Problem to work on:
In full and without change, return each entry.

Record set:
☆ ☆ ☆ ☆ ☆

-- ==== Sys2Proof/Tests/Slice0.lean ====
section
/-! SUPPORT. Tests: the checks of well-formedness refuse an ill-formed command each, the spec's worked examples, and for every
statement with hypotheses a witness that meets them, clause by clause. -/

namespace Sys2Proof.Tests
open Sys2Proof Sys2Proof.Machine Sys2Proof.Safety
set_option Elab.async false

/-! ## Well-formedness -/

def packet (typ : Nat) (pl : List Word) : Packet := ⟨packed [(typ, 0, 4)], 0, 0, 0, pl⟩
def slotBad : Slot := { (default : Slot) with data := [0] }
def round (n m o : Nat) (rd : Nat) : CalResult :=
  { chans := List.replicate n ⟨0, List.replicate rd true, []⟩, lanes := List.replicate m (0, 0, 0), offs := List.replicate o 0 }

theorem test_refuses_unaligned_address : Instr.wf (.registerWrite .tw 0x1702 0) = false := by decide
theorem test_refuses_doorbell_type : Instr.wf (.sqDoorbell 0 (packet 5 [0])) = false := by decide
theorem test_refuses_cq_doorbell_type : Instr.wf (.cqDoorbell 0 (packet 3 [0])) = false := by decide
theorem test_refuses_cpl_type : Instr.wf (.cplReceived 0 (packet 4 [])) = false := by decide
theorem test_refuses_cfg_rd_type : Instr.wf (.cfgRd 0 (packet 6 [])) = false := by decide
theorem test_refuses_cfg_wr_type : Instr.wf (.cfgWr 0 (packet 5 [0])) = false := by decide
theorem test_refuses_turn_type : Instr.wf (.turn 0 (packet 4 [0, 0])) = false := by decide
theorem test_refuses_long_payload : Instr.wf (.cfgWr 0 (packet 6 (List.replicate 129 0))) = false := by decide +kernel
theorem test_refuses_bit_outside_the_slot : Instr.wf (.burstComplete 0 [34816]) = false := by decide
theorem test_refuses_short_slot : Instr.wf (.decodeEnd 0 (some slotBad)) = false := by decide
theorem test_refuses_too_many_channels : Instr.wf (.calRoundDone (.tier 0) (round 33 0 16 0)) = false := by decide
theorem test_refuses_too_many_lanes : Instr.wf (.calRoundDone (.port 0) (round 0 9 16 0)) = false := by decide
theorem test_refuses_missing_offsets : Instr.wf (.calRoundDone (.tier 0) (round 1 0 15 0)) = false := by decide
theorem test_refuses_codes_outside_the_sweep : Instr.wf (.calRoundDone (.tier 0) (round 1 0 16 34)) = false := by decide
theorem test_refuses_steps_outside_the_monitor : Instr.wf (.calRoundDone (.port 0) { round 0 0 16 0 with lanes := [(0, 33, 0)] }) = false := by decide
theorem test_refuses_missing_sensors : Instr.wf (.sensorSample (List.replicate 15 0)) = false := by decide
theorem test_refuses_too_many_fuse_words : Instr.wf (.otpSenseDone (List.replicate 4097 default)) = false := by decide +kernel
theorem test_refuses_eye_points : Instr.wf (.eyeMeasureDone 0 0 65) = false := by decide
theorem test_refuses_marker : Instr.wf (.lmkReceived 0 0 8 0 0) = false := by decide
theorem test_refuses_reset_code : Instr.wf (.blockResetEnd 0x40) = false := by decide
theorem test_accepts_a_doorbell : Instr.wf (.sqDoorbell 0 (packet 4 [0])) = true := by decide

☆ ☆ ☆ ☆ ☆

Exercise response:
-- ==== Sys2Proof/Tests/Slice0.lean ====
section
/-! SUPPORT. Tests: the checks of well-formedness refuse an ill-formed command each, the spec's worked examples, and for every
statement with hypotheses a witness that meets them, clause by clause. -/

namespace Sys2Proof.Tests
open Sys2Proof Sys2Proof.Machine Sys2Proof.Safety
set_option Elab.async false

/-! ## Well-formedness -/

def packet (typ : Nat) (pl : List Word) : Packet := ⟨packed [(typ, 0, 4)], 0, 0, 0, pl⟩
def slotBad : Slot := { (default : Slot) with data := [0] }
def round (n m o : Nat) (rd : Nat) : CalResult :=
  { chans := List.replicate n ⟨0, List.replicate rd true, []⟩, lanes := List.replicate m (0, 0, 0), offs := List.replicate o 0 }

theorem test_refuses_unaligned_address : Instr.wf (.registerWrite .tw 0x1702 0) = false := by decide
theorem test_refuses_doorbell_type : Instr.wf (.sqDoorbell 0 (packet 5 [0])) = false := by decide
theorem test_refuses_cq_doorbell_type : Instr.wf (.cqDoorbell 0 (packet 3 [0])) = false := by decide
theorem test_refuses_cpl_type : Instr.wf (.cplReceived 0 (packet 4 [])) = false := by decide
theorem test_refuses_cfg_rd_type : Instr.wf (.cfgRd 0 (packet 6 [])) = false := by decide
theorem test_refuses_cfg_wr_type : Instr.wf (.cfgWr 0 (packet 5 [0])) = false := by decide
theorem test_refuses_turn_type : Instr.wf (.turn 0 (packet 4 [0, 0])) = false := by decide
theorem test_refuses_long_payload : Instr.wf (.cfgWr 0 (packet 6 (List.replicate 129 0))) = false := by decide +kernel
theorem test_refuses_bit_outside_the_slot : Instr.wf (.burstComplete 0 [34816]) = false := by decide
theorem test_refuses_short_slot : Instr.wf (.decodeEnd 0 (some slotBad)) = false := by decide
theorem test_refuses_too_many_channels : Instr.wf (.calRoundDone (.tier 0) (round 33 0 16 0)) = false := by decide
theorem test_refuses_too_many_lanes : Instr.wf (.calRoundDone (.port 0) (round 0 9 16 0)) = false := by decide
theorem test_refuses_missing_offsets : Instr.wf (.calRoundDone (.tier 0) (round 1 0 15 0)) = false := by decide
theorem test_refuses_codes_outside_the_sweep : Instr.wf (.calRoundDone (.tier 0) (round 1 0 16 34)) = false := by decide
theorem test_refuses_steps_outside_the_monitor : Instr.wf (.calRoundDone (.port 0) { round 0 0 16 0 with lanes := [(0, 33, 0)] }) = false := by decide
theorem test_refuses_missing_sensors : Instr.wf (.sensorSample (List.replicate 15 0)) = false := by decide
theorem test_refuses_too_many_fuse_words : Instr.wf (.otpSenseDone (List.replicate 4097 default)) = false := by decide +kernel
theorem test_refuses_eye_points : Instr.wf (.eyeMeasureDone 0 0 65) = false := by decide
theorem test_refuses_marker : Instr.wf (.lmkReceived 0 0 8 0 0) = false := by decide
theorem test_refuses_reset_code : Instr.wf (.blockResetEnd 0x40) = false := by decide
theorem test_accepts_a_doorbell : Instr.wf (.sqDoorbell 0 (packet 4 [0])) = true := by decide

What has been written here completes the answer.